▶ **EXERCISE INSTRUCTIONS**: Check each line of the entries for the string "waits". Report only how many lines have it.

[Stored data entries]
━━━━━━━━━━━━━━━━━━━━

/-- An instruction up to its effect: its thread, then the mode, the waits of R75, lookahead hazards and near-frame selectors. `body` is what
it does from there; `cross` gives the pending values that it reads from other lanes. -/
def runAcross (s : State) (h : Hdr) (sh : Shape) (cross : Cx → Option (Mask × Nat)) (body : Cx → State → State) :
    Host.Outcome State Fault Refusal :=
  match s.cur with
  | none => .fault .noIssue
  | some i =>
    match s.thread? i.who, s.team? (s.ctxhOf i.who) with
    | some t, some tm =>
      match t.split? i.spl with
      | none => .fault .noIssue
      | some sp =>
        let s := { s with cur := none }
        let on := sp.mask &&& t.guardMask h.guard
        let cx : Cx := { who := i.who, k := i.spl, pc := i.pc, word := i.word, h := h, t := t, sp := sp, tm := tm, on := on }
        .next <|
          match modeFail i.who sh i.word with
          | some (c, d) => s.fail cx c sp.mask 0 d
          | none =>
            if sh.waits && !(t.pendsOf i.spl).isEmpty then s.holdEntries cx
            else match hazards cx sh cross with
              | some (m, d) => s.fail cx 0x16 m 0 d
              | none =>
                match selectorFail i.who sp sh with
                | some (r, n) => s.fail cx 0x19 sp.mask 0 (r + 16 * n)
                | none => s.slotReads cx (slotEntries sp sh) fun s => body { cx with t := (s.thread? i.who).getD t } s
    | _, _ => .fault .noIssue

/-- An instruction that reads no other lane. -/
def run (s : State) (h : Hdr) (sh : Shape) (body : Cx → State → State) : Host.Outcome State Fault Refusal :=
  runAcross s h sh (fun _ => none) body

/-! ## Completion -/

/-- The push counter stops at 31 (03 R65). -/
def addP (p k : Nat) : Nat := min 31 (p + k)

/-- An instruction of a split has issued: open windows shrink, later counts of its reservations rise, its wait is over. -/
def Warp.issued (t : Warp) (k now : Nat) : Warp :=
  let t := t.updSplit k fun sp => { sp with
    windows := (sp.windows.filter fun w => t.pend.any fun p => p.id == w.1).map fun w => (w.1, w.2 - 1)
    wait := none, waited := 0, readyFrom := now, promoted := 0, acted := 0, up := false, skips := 0, issues := sp.issues + 1 }
  { t with pend := t.pend.map fun p => if p.spl == k then { p with later := p.later + 1 } else p }

/-- Entries pushed in the lanes of a mask, oldest result first (03 R52, R53). -/
def Warp.pushEach (t : Warp) (mask : Mask) (f : Nat → List QEnt) : Warp :=
  { t with queue := t.queue.zipIdx.map fun (q, l) => if mask.getLsbD l then (f l).foldl pushLane q else q }

/-- A team's instruction has completed. -/
def State.noteProgress (s : State) (cx : Cx) : State :=
  match cx.who with
  | .handler _ _ => s
  | _ => s.updTeam cx.tm.ctxh fun t => { t with progress := true }

/-- A split has issued: its thread changes as given and it goes on at an address with `n` pushes counted. -/
def State.advance (s : State) (who : Who) (k : Nat) (f : Warp → Warp) (pc : Pc) (n : Nat) : State :=
  let now := s.clkFor who
  let stopping := ((s.team? (s.ctxhOf who)).map fun t => t.status == .stopping).getD false && !who.isHandler
  s.updThread who fun t =>
    let t := f (t.issued k now)
    let t := t.updSplit k fun sp => { sp with pc := pc, p := addP sp.p n }
    { t with skid := if stopping then t.skid + 1 else t.skid }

━━━━━━━━━━━━━━━━━━━━

▶ **ANSWER FOR THIS EXERCISE**: 2